There are several other approaches to modeling KGs as graphs. PRA [15] and SFE [8] predict missing relations from existing paths in KGs. These approaches consider that sequences of relations in paths between two entities can comprise the relation between the two entities. RESCAL [21], PITF [6] and ARE [19] complete KGs through retrieving their adjacent matrices. These approaches need to process large adjacent matrices of entities.

3 Methodology

3.1 Overview

The goal of our model is to obtain the vector representations of entities and relations, which maximize the prediction probability over all existing triples. The prediction probability is a conditional probability because except the missing element, the rest two elements in a triple are known. Specifically, when predicting the tail entity for a triple (hrt), we expect to maximize the probability of t under the condition that the given triple satisfies the principle \(h+r \approx t\) and the head entity and relation are h and r. We denote this conditional probability entity as \(p(t \, | \, h,r,true)\) which means triple \((h,r,*)\) is “true”. “true” represents the triple satisfies \(h+r \approx t\) principle. “true” triples are also called correct triples in this paper. Maximizing this probability is the aim of the tail prediction. According to Bayes’ theorem [10], \(p(t \, | \, h,r,true)\) can be seen as a posterior probability and its correlation with the prior probability is derived as

$$\begin{aligned} p(t \, | \, h,r,true)= {\left\{ \begin{array}{ll} \frac{ p(true \, | \, h,r,t) \, p(t \, | \, h,r) }{ p(true \, | \, h,r) } &{} p(t \, | \, h,r) \ne 0 \\ 0 &{} p(t \, | \, h,r) = 0, \end{array}\right. } \end{aligned}$$
(1)

where \(p(true \, | \, h,r,t)\) is the probability that (hrt) is “true”, \(p(t \, | \, h,r)\) is the prior probability of t. To obtain the most possible entity, we can only compare probabilities of triples \((h,r,*)\). All these probabilities have the same \(p(t \, | \, h,r)\). Thus, we can omit \(p(true \, | \, h,r)\) in (1):

$$\begin{aligned} p(t \, | \, h,r,true) \propto p(true \, | \, h,r,t) \, p(t \, | \, h,r). \end{aligned}$$
(2)

Similarly, the objective of the head prediction is

$$\begin{aligned} p(h \, | \, r,t,true) \propto p(true \, | \, h,r,t) \, p(h \, | \, r,t), \end{aligned}$$
(3)

and the objective of the relation prediction is

$$\begin{aligned} p(r \, | \, h,t,true) \propto p(true \, | \, h,r,t) \, p(r \, | \, h,t) . \end{aligned}$$
(4)

All the three formulas have two components: likelihood and prior probability. \(p(true \, | \, h,r,t)\) is the likelihood estimated by the multiple embedding representations. The other component is the prior probability estimated by the semantic similarity. TransT introduces a type-based semantic similarity to estimate the two components and optimizes the vector representations to maximize these posterior probabilities over the training set.
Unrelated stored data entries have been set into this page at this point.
-- ==== Sys2Proof/Machine/Timeline.lean ====
section
/-! DEFINITION. The acquisition timeline: arming, SYSREF, stopping (R218, R232 to R236), trigger pins (R238, R239),
tick-to-PTP pairs (R241), and loss of REFCLK (R235, R410). -/

namespace Sys2Proof.Machine

/-- MASTER_LINK. -/
def State.masterLink (s : State) : Nat := s.regf 0x300 0 2

/-- TICK_LOAD. -/
def State.tickLoad (s : State) : Nat := (s.reg 0x308).toNat + 2 ^ 32 * (s.reg 0x30C).toNat

/-- Whether an ARM is accepted now (R233 item 3). -/
def State.armOk (s : State) : Bool :=
  s.linkLegal s.masterLink && (!s.crock.mirror.tickReached || decide (s.tickMax < s.tickLoad))

/-- ARM = 1 (R233 items 1 and 3). -/
def armTb (s : State) : State :=
  if s.tb.state ≠ 0 then s
  else if s.armOk then s.modTb (fun t => { t with state := 1, armRefused := false })
  else s.modTb (fun t => { t with armRefused := true })

/-- STOP = 1 (R233 item 5). -/
def stopTb (s : State) : State :=
  if (upTo 4).any s.linkOn then s
  else s.foldTick.modTb (fun t => { t with state := 0 })

/-- TB_ARM: a write of ARM = 1, from the physical function only (R242). -/
def execTbArm (fn : Fin 32) (s : State) : Answer := ifDue (s.served && fn.val == 0) armTb s

/-- TB_STOP: a write of STOP = 1. -/
def execTbStop (fn : Fin 32) (s : State) : Answer := ifDue (s.served && fn.val == 0) stopTb s

/-- The arm takes effect at a SYSREF edge sampled at REFCLK edge r: TICK_LOAD is loaded, the LEMC phase fixed
and the master's parameters latched; links that hold lock come up (R232, R233). -/
def loadTick (r : Nat) (s : State) : State :=
  let m := s.masterLink
  let s1 := s.modTb (fun t => { t with
    state := 2, tick := s.tickLoad, loadTick := s.tickLoad, s := s.linkS m, r := s.linkRate m, f := s.linkF m,
    e := s.linkE m, armRef := r, trigLast := [] })
  let s2 := s1.modMirror (fun j => { j with tickReached := true, tickMax := max j.tickMax s.tickLoad })
  let s3 := s2.modIngest (fun i => { i with
    rings := i.rings.map (fun e => (e.1, Ring.empty e.2.cap)),
    links := i.links.map (fun e => (e.1, { e.2 with nextK := 0 })) })
  let s4 := s3.modFlows (fun f => { f with ctxs := f.ctxs.map (fun e =>
    (e.1, e.2.again 0)) })
  each (upTo 4) tryUp s4

/-- The distance of REFCLK edge r from the nearest expected SYSREF position: the first expected edge is E_0,
then every PERIOD (R218). -/
def State.sysrefOff (s : State) (r : Nat) : Nat :=
  let p := s.regf 0x318 0 24
  let d := (r - s.tb.armRef) % max p 1
  min d (p - d)

/-- A SYSREF edge (R218, R233): it completes an arm, or is checked against the held phase. -/
def sysrefEdge (marginal : Bool) (s : State) : State :=
  let late := marginal && Config.sysrefLater s.draw
  let s0 := if marginal then s.nextDraw else s
  let r := s0.refIndex + b2n late
  if s0.tb.state = 1 then
    if s0.armOk then loadTick r s0
    else s0.modTb (fun t => { t with state := 0, armRefused := true })
  else if s0.tb.state = 2 && s0.regf 0x318 0 24 ≠ 0 && 1 < s0.sysrefOff r then
    raiseDev noUnit (ev 0x11 1 noFault (s0.sysrefOff r) 0 0 0) (count (devCtr 0) 1 s0)
  else s0

/-- SYSREF_EDGE. -/
def execSysrefEdge (marginal : Bool) (s : State) : Answer :=
  ifDue (s.served && !s.power.refclkLost) (sysrefEdge marginal) s

/-- TB_TICK_LO_READ: the whole counter is captured, its upper half in TB_TICK_HI (R236); the register page is
the physical function's (R310). -/
def execTbTickLoRead (fn : Fin 32) (s : State) : Answer :=
  ifDue (s.served && fn.val == 0) (fun s =>
    (s.modTb (fun t => { t with tickHi := w32 (t.tick / 2 ^ 32) })).emit (.busRead 0 (s.tick % 2 ^ 32))) s

/-! ## Trigger pins -/

/-- TB_TRIG_IN_CFG fields of a pin. -/
def State.trigInf (s : State) (p lo w : Nat) : Nat := s.regf (0x340 + 4 * p) lo w

/-- The stamp of an instant in ps, in 1/256 tick (R238), the input offset removed; rounded down (log 18). -/
def State.trigStamp (s : State) (ps : Nat) : Nat :=
  let d : Int := (ps : Int) - s.tb.e0 * 125 - s.offset125 0x31C * 125
  let q := d * (s.tb.rateNum * 256 : Nat) / (max (s.tb.rateDen * 125) 1 : Nat)
  ((s.tb.loadTick * 256 : Nat) + q).toNat

/-- An edge on a TRIG_IN pin at ps picoseconds into the present period (R238, R450): measured to 10 ps. -/
def trigInEdge (p : Nat) (rising short : Bool) (ps : Nat) (s : State) : State :=
  let ignored := short && Config.shortPulseIgnored s.draw
  let s0 := if short then s.nextDraw else s
  let edge := s0.trigInf p 1 2
  let inst := (s0.clk * 4000 + ps) / 10 * 10
  if s0.trigInf p 0 1 = 0 || ignored then s0
  else if !s0.tbRunning || edge = 3 then count (trigInCtr p 2) 1 s0
  else if !(edge = 2 || (edge = 0 && rising) || (edge = 1 && !rising)) then s0
  else
    let close := match tget? s0.tb.trigLast p with
      | some t => decide (inst < t + 8000)
      | none => false
    if close then count (trigInCtr p 1) 1 s0
    else
      let s1 := count (trigInCtr p 0) 1 (s0.modTb (fun t => { t with trigLast := tset t.trigLast p inst }))
      let part := s1.trigInf p 3 3
      formStamped part 7 (s1.trigStamp inst) [d64 (p + 8 * b2n (!rising))] s1

/-- TRIG_IN_EDGE. -/
def execTrigInEdge (pin : Fin 8) (rising short : Bool) (ps : Fin 4000) (s : State) : Answer :=
  ifDue (s.served && !s.power.refclkLost) (trigInEdge pin.val rising short ps.val) s

/-- TRIG_OUT_ASSERT: the instant of the pin's first scheduled assertion is reached, and it is driven (R239). -/
def execTrigOutAssert (pin : Fin 8) (s : State) : Answer :=
  match (s.pin pin.val).schedule with
  | a :: rest =>
    ifDue (s.served && !s.power.fatal && !s.power.refclkLost && decide (a.at_ < s.instNow + 32)) (fun s =>
      drivePin pin.val a a.at_ (s.modPin pin.val (fun k => { k with schedule := rest }))) s
  | [] => .next s

/-- TICK_PTP_CAPTURE: at a whole millisecond of the PTP clock, while Running (R241). The last 16 pairs stay. -/
def execTickPtpCapture (s : State) : Answer :=
  ifDue (s.served && s.tbRunning && decide (s.tb.ptpNs % 1000000 < 4)) (fun s =>
    let inst := s.instNow - (s.tb.ptpNs % 1000000 : Nat) * 8
    let pair : PtpPair := { tick256 := s.tb.tick256At inst, locked := s.net.ptpLocked, sec := s.tb.ptpSec,
                            ns := s.tb.ptpNs / 1000000 * 1000000 }
    let dup := s.tb.pairs.head?.elim false (fun p => p.sec == pair.sec && p.ns == pair.ns)
    if dup then s else s.modTb (fun t => { t with pairs := (pair :: t.pairs).take 16 })) s

/-! ## Loss of REFCLK -/

/-- REFCLK_LOST: no edge for 100 ns. The timebase enters Lost, links go down, unready windows drop with
TIMEBASE_LOST and pending assertions are discarded (R235); cores, tiles, the Ladle, ingest and the ports stop,
windows in progress yield CANCELLED records, provisional records with open checks are retracted with CAUSE
0x04, and package memory enters self-refresh (R410). -/
def refclkLost (s : State) : State :=
  let s0 := s.modPower (fun p => { p with refclkLost := true })
  let flows := (s0.flows.ctxs.filter (fun e => !e.2.isCmd && (e.2.state == 2 || e.2.state == 3))).map (·.1)
  let s1 := if s0.tbRunning then each flows (dropBegun 4 64) s0 else s0
  let s2 := s1.foldTick.modTb (fun t => { t with state := 3 })
  let s3 := s2.modIngest (fun i => { i with links := i.links.map (fun e =>
    (e.1, if e.2.state = 2 then { e.2 with state := 1, laneLock := 0 } else { e.2 with laneLock := 0 })) })
  let s4 := suppressAll s3
  let runs := s4.liveRuns
  let s5 := each runs (fun r t => cancelRun r stCancelled false t) s4
  let s6 := each (upTo 8) (fun p t =>
    each ((t.funnel p).outstanding.filter (fun o => o.pkt.prov && o.verdict.isNone))
      (fun o u => retractRec o.pkt 4 u) t) s5
  let s7 := { s6 with
    tiles := s6.tiles.map (fun (e : Nat × Tile) => (e.1, { e.2 with
      inFlight := [], running := none,
      withheld := e.2.withheld || s6.running.any (fun a => a.code == 3 && a.sort == 2 && tileNo a.core a.tile == e.1) })),
    cores := s6.cores.map (fun (e : Nat × Core) => (e.1, { e.2 with joins := [], tongs := [] })),
    pkg := { s6.pkg with selfRefresh := true },
    net := { s6.net with ports := s6.net.ports.map (fun (e : Nat × Port) => (e.1, { e.2 with link := 0 })) } }
  let s8 := s7.modFlows (fun f => { f with ladle := [], claims := [], pot := [],
                                           runs := f.runs.map (fun (e : Nat × Run) => (e.1, { e.2 with openChecks := 0 })) })
  raiseDev noUnit (ev 0x49 2 noFault 0 0 0 0) (each runs settleRun s8)

/-- REFCLK_LOST. -/
def execRefclkLost (s : State) : Answer :=
  ifDue (s.power.aonOk && s.power.ready && !s.power.refclkLost && s.power.state ≠ 3) refclkLost s

end Sys2Proof.Machine
end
3.2 Type-Based Semantic Similarity

In order to estimate the likelihood and prior probability, we introduce the semantic similarity to measure the distinction of entity semantics with the type information.

Fig. 1.
figure 1

The entities in the head or tail of a relation have some common types. In this example, all the head entities have “person” type and all the tail entities have “location” type. Therefore, “person” and “location” are the head and tail type of this relation, respectively. Moreover, if we relax this constraint, “physicist” type is also the head type of the relation since most head entities contain this type.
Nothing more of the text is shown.